*** DATA Section Begins ***

/-- A ticket that ends without running (R212, R230, R232): its record shows `PARTIAL` and progress 0, or no `PARTIAL` when it names no core. -/
def endUnrun (s : State) (h : Half) (q k seq handle status : Nat) (deadline : Time) (notify part : Bool) : State :=
  let now := s.now h
  let s := (dropPending s handle seq).modHalf h (fun y => { y with
    done := y.done ++ [⟨q, k, seq, none, status, if part then 16 else 0, now, now, 0, 0, deadline, notify⟩] })
  noteDeadline s h q now deadline

/-- The bytes of a completion record (R214). -/
def recordBytes (d : DoneRec) (progress ringLog2 : Nat) : List Byte :=
  natLe 32 (d.status + 2 ^ 8 * d.flags + 2 ^ 16 * b2n (bitAt d.k ringLog2) + 2 ^ 39 * d.queue + 2 ^ 56 * d.uflTotal
    + 2 ^ 76 * d.satTotal + 2 ^ 96 * progress + 2 ^ 128 * d.seq + 2 ^ 160 * d.startT.toNat + 2 ^ 208 * d.endT.toNat)

/-- Rings lie in the half's own DRAM or Meres or in host memory (R207). -/
def ringReach (s : State) (h : Half) (a n : Nat) : Bool :=
  (linesOf a n).all (fun l => match s.region l with
    | .dram g => g == h
    | .mere g _ => g == h
    | .host => true
    | _ => false)

/-- Write the oldest completion record of queue `q` (R214 to R217): once every tally OR of its context has reached memory; then the MSI-X message, then `CTAIL`. -/
def writeRecord (s : State) (h : Half) (q : Nat) : State :=
  match (s.half h).done.find? (fun d => d.queue == q) with
  | none => s
  | some d =>
    let pend := match d.ctx with
      | some n => (s.ctx h n).pend
      | none => 0
    if pend ≠ 0 then s
    else
      let progress := match d.ctx with
        | some n => (s.ctx h n).progress
        | none => 0
      let y := s.quay h q
      let a := y.cring + 32 * (d.k % 2 ^ y.ringLog2)
      let s := if ringReach s h a 32 then engineWrite s h a (recordBytes d progress y.ringLog2) else s
      let s := s.modHalf h (fun z => { z with done := z.done.erase d })
      let s := match d.ctx with
        | some n =>
          let c := s.ctx h n
          s.setCtx h n { c with state := .idle, ticket := none, ended := [], rows := [], mirror := [], startT := none
                                flags := tickZero, progress := 0, pend := 0 }
        | none => s
      let s := if y.irq || d.notify then s.msix h y.vector else s
      let y := s.quay h q
      let s := s.setQuay h q { y with ctail := (y.ctail + 1) % 65536 }
      match d.ctx with
      | some n => clearPassed s h (some n)
      | none => s

/-! ### Resident slots (R219, R220) -/

/-- Clusters in which a program names a core. -/
def progClusters (h : Half) (p : Prog) : List Nat := ((progCores h p).map (· / 8)).eraseDups

/-- A context that holds a slot in each of its clusters (R219). -/
def isResident (x : Ctx) : Bool :=
  match x.state with
  | .running | .placing | .parked | .blocked => x.ticket.isSome
  | _ => false

/-- Contexts with a slot in a cluster. -/
def residents (s : State) (h : Half) (cl : Nat) : List Nat :=
  ((s.half h).ctxs.filter (fun p => isResident p.2 && (match p.2.ticket with
    | some tk => (progClusters h tk.prog).contains cl
    | none => false))).map Prod.fst

/-- Every core a running context holds waits at a `GATE` or `SEM` (R220). -/
def allWaiting (s : State) (h : Half) (n : Nat) : Bool :=
  let held := (s.half h).cores.filter (fun p => decide (p.2.ctx = some n))
  !held.isEmpty && held.all (fun p => p.2.wait.isSome && p.2.moor.isNone)

/-- The least urgent effective class first, then the one that ran least recently (R220). -/
def worstOf (s : State) (h : Half) (ns : List Nat) : Option Nat :=
  match ns with
  | [] => none
  | n :: t => some (t.foldl (fun m k =>
      if effClass s h k > effClass s h m then k
      else if effClass s h k = effClass s h m ∧ (s.ctx h k).ran < (s.ctx h m).ran then k else m) n)

/-- Leave bytes in an area, as far as its `room` bytes hold them, from a place in it that is not stated; `place j` is byte `j` of the area. Gives the offset they start at (R128, R227; DESIGN CHOICE, log 13). -/
def spill (s : State) (place : Nat → Nat) (room : Nat) (bs : List Byte) : Nat × State :=
  let bs := bs.take room
  let o := s.free
  let start := o.1 % ((room - bs.length) / 64 + 1) * 64
  (start, (List.zip (List.range bs.length) bs).foldl (fun (t : State) p => t.write (place (start + p.1)) [p.2]) o.2)

/-- Bytes of a context's save area, which lies in DRAM of the half, in channel groups of the context's class; none where it does not (R218, R226, R227). -/
def saveRoom (s : State) (h : Half) (n : Nat) : Nat :=
  let a := (s.ctx h n).saveAddr
  let m := (s.ctx h n).saveMib * 0x100000
  let fits (x : Nat) : Bool := match s.region x with
    | .dram g => g == h && bitAt (s.num (hk h 0x4300) (1 + (x - dramBase h) / 2 ^ 34)) (effClass s h n)
    | _ => false
  if m ≠ 0 ∧ fits a ∧ fits (a + m - 1) then m else 0

/-- Leave bytes in a context's save area (R219, R227). -/
def spillSave (s : State) (h : Half) (n : Nat) (bs : List Byte) : Nat × State :=
  spill s ((s.ctx h n).saveAddr + ·) (saveRoom s h n) bs

/-- The swap ways of a cluster (R225). -/
def swapWays (s : State) (h : Half) : List Nat := (List.range 16).filter (fun w => bitAt (s.num (hk h 0x4300) 9) w)

/-- Bytes of swap ways in a cluster (R225). -/
def swapCapacity (s : State) (h : Half) : Nat := (swapWays s h).length * 0x80000

/-- The address of byte `j` of a cluster's swap ways, which are striped at 64-byte granules (R242). -/
def swapPlace (s : State) (h : Half) (cl j : Nat) : Nat :=
  let ws := swapWays s h
  mereBase h cl + nth ws (j / 64 % ws.length) * 0x80000 + j / 64 / ws.length * 64 + j % 64

/-- The live buffers a core has saved, in ascending tag order (R128). -/
def liveBytes (v : SavedCore) : List Byte := v.live.flatMap Prod.snd

/-- Bytes of one core's saved live buffers. -/
def savedBytes (v : SavedCore) : Nat := (v.live.map (fun p => p.2.length)).foldl (· + ·) 0

/-- Swap bytes in use in a cluster: live sets not yet drained (R227). -/
def swapUsed (s : State) (h : Half) (cl : Nat) : Nat :=
  ((s.half h).ctxs.map (fun p => ((p.2.saved.filter (fun v => v.core / 8 == cl && !v.drained)).map savedBytes).foldl (· + ·) 0)).foldl
    (· + ·) 0

/-- Drain one saved live set to the context's save area (R227). -/
def drainOne (s : State) (h : Half) (n : Nat) (v : SavedCore) : State :=
  let o := spillSave s h n (liveBytes v)
  let x := o.2.ctx h n
  o.2.setCtx h n { x with saved := x.saved.map (fun w => if w = v then { w with drained := true, place := o.1 } else w) }

/-- Drain the live sets of a context that lie in swap ways, of one cluster or of all (R227). -/
def drainSets (s : State) (h : Half) (n : Nat) (cl : Option Nat) : State :=
  ((s.ctx h n).saved.filter (fun v => !v.drained && (cl.isNone || cl == some (v.core / 8)))).foldl
    (fun (s : State) v => drainOne s h n v) s

/-- Unload a context: its control state, whose size and layout are not stated, and its live buffers go to its save area (R219, R220). -/
def unload (s : State) (h : Half) (n : Nat) (runnable : Bool) : State :=
  let o := s.free
  let s := (spillSave o.2 h n (upto (o.1 % 0x10000) (fun j => BitVec.ofNat 8 (Config.freeNat (o.2.freeCtr + j))))).2
  let s := drainSets { s with freeCtr := s.freeCtr + o.1 % 0x10000 } h n none
  s.setCtx h n { s.ctx h n with state := .unloaded, runnable := runnable, evict := false }

/-- Request pre-emption on every core of a context that frees its slots (R220). -/
def evictRunning (s : State) (h : Half) (n : Nat) : State :=
  let s := s.modHalf h (fun x => { x with
    cores := x.cores.map (fun p => if p.2.ctx = some n then (p.1, { p.2 with preempt := true }) else p) })
  s.setCtx h n { s.ctx h n with evict := true }

/-- Find a slot in one cluster for a context of class `cls` (R220): `true` when one is free now. While a resident of the cluster is on its way out, that slot is waited for. -/
def freeSlot (s : State) (h : Half) (cls cl : Nat) : Bool × State :=
  let rs := residents s h cl
  if rs.length < 16 then (true, s)
  else if rs.any (fun n => (s.ctx h n).evict) then (false, s)
  else
    let waiting := rs.filter (fun n => (s.ctx h n).state == .blocked ||
      ((s.ctx h n).state == .running && allWaiting s h n))
    match worstOf s h waiting with
    | some n =>
      if (s.ctx h n).state = .blocked then (true, unload s h n false) else (false, evictRunning s h n)
    | none =>
      match worstOf s h (rs.filter (fun n => (s.ctx h n).state == .parked && decide (effClass s h n > cls))) with
      | some n => (true, unload s h n true)
      | none => (false, s)

/-- Find a slot in each cluster a program names; `true` when all are free now. -/
def freeSlots (s : State) (h : Half) (cls : Nat) (p : Prog) : Bool × State :=
  (progClusters h p).foldl (fun (r : Bool × State) cl =>
    if r.1 then freeSlot r.2 h cls cl else r) (true, s)

/-- A context has just run: it goes last among those that ran (R220, R222). -/
def stampRan (s : State) (h : Half) (n : Nat) : State :=
  let stamp := (s.half h).ranStamp + 1
  let s := s.modHalf h (fun y => { y with ranStamp := stamp })
  s.setCtx h n { s.ctx h n with ran := stamp }

/-! ### Admission (R196, R197) -/

/-- The entry regions of a class: its own, then the common one, as (first, past the last) (R197). -/
def entryRegions (s : State) (h : Half) (cls : Nat) : List (Nat × Nat) :=
  let r (c : Nat) : Nat := s.num (hk h 0x4401) (1 + c)
  let start := ((List.range cls).map r).foldl (· + ·) 0
  let total := ((List.range 4).map r).foldl (· + ·) 0
  [(start, start + r cls), (total, 8192)]

/-- The lowest run of `L` free entries in `[lo, hi)`, walking up from `e` with `run` free entries behind it. -/
def findRun (s : State) (h : Half) (L hi : Nat) : Nat → Nat → Nat → Option Nat
  | 0, _, _ => none
  | fuel + 1, e, run =>
    if run ≥ L then some (e - L)
    else if e ≥ hi then none
    else if (s.mentry h e).state = .evicted then findRun s h L hi fuel (e + 1) (run + 1)
    else findRun s h L hi fuel (e + 1) 0

/-- The run admission takes for one stream of a class (R197). -/
def admitRun (s : State) (h : Half) (cls L : Nat) : Option Nat :=
  match entryRegions s h cls with
  | [own, common] =>
    match findRun s h L own.2 (own.2 - own.1 + 2) own.1 0 with
    | some e => some e
    | none => findRun s h L common.2 (common.2 - common.1 + 2) common.1 0
  | _ => none

/-- Admit one stream: entries set, fresh index pages whose slots read no page (R197). Gives the handle. Every entry carries the lead's `GEN`, raised by 1, and its `SEG` and `STEP` (R189; points read in log 29). -/
def admitStream (s : State) (h : Half) (n cls m seq : Nat) (ps : List Nat) : Option (Nat × State) :=
  let L := layersOf s h m
  match admitRun s h cls L with
  | none => none
  | some e =>
    let lead := s.mentry h e
    let s := modStream s h e L (fun j x =>
      { x with gen := (lead.gen + 1) % 65536, seg := lead.seg, step := lead.step, state := .active, length := 0, cand := 0
               built := false, next := 0, model := m
               context := n, cls := cls, user := seq, layer := j, head := ps.getD j noPage })
    let s := ps.foldl (fun (s : State) p => s.write (pageAddr s h p) (List.replicate (pageBytes s h) 0xFF#8)) s
    some ((s.mentry h e).gen * 65536 + e, s)

/-- Admit `a` streams of model `m` or none (R196): the handles and the state. -/
def admitAll (s : State) (h : Half) (n cls m seq a : Nat) : Option (List Nat × State) :=
  if a = 0 then some ([], s)
  else
    let L := layersOf s h m
    match grantPages s h cls (a * L) with
    | none => none
    | some ps =>
      (List.range a).foldl (fun (r : Option (List Nat × State)) i =>
        match r with
        | none => none
        | some (hs, s) => (admitStream s h n cls m seq ((ps.drop (i * L)).take L)).map (fun o => (hs ++ [o.1], o.2)))
        (some ([], takePages s h cls ps))

/-- The argument registers with the admission handles in `ARG[60]` to `ARG[63]` (R197). -/
def putHandles (args hs : List Nat) : List Nat :=
  args.take 60 ++ upto 4 (fun i => hs.getD (2 * i) 0xFFFFFFFF + 2 ^ 32 * hs.getD (2 * i + 1) 0xFFFFFFFF)

/-- The half is lost for the other: `PEER` reads 1 (R265). -/
def peerLost (s : State) (h : Half) : Bool := (s.half h).peer == 1

/-- A core out of the schedule (R381). -/
def coreRetired (s : State) (h : Half) (c : Nat) : Bool := s.num (hk8 h 0xA030) c == 2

*** DATA Section Ends ***

AIM OF THE TASK: From the records above, transcribe exactly the run of lines that opens with the line holding "let x := o.2.ctx h n" and closes with the line holding "(R219, R220). -/", both included.

OUTPUT OF THE TASK:
  let x := o.2.ctx h n
  o.2.setCtx h n { x with saved := x.saved.map (fun w => if w = v then { w with drained := true, place := o.1 } else w) }

/-- Drain the live sets of a context that lie in swap ways, of one cluster or of all (R227). -/
def drainSets (s : State) (h : Half) (n : Nat) (cl : Option Nat) : State :=
  ((s.ctx h n).saved.filter (fun v => !v.drained && (cl.isNone || cl == some (v.core / 8)))).foldl
    (fun (s : State) v => drainOne s h n v) s

/-- Unload a context: its control state, whose size and layout are not stated, and its live buffers go to its save area (R219, R220). -/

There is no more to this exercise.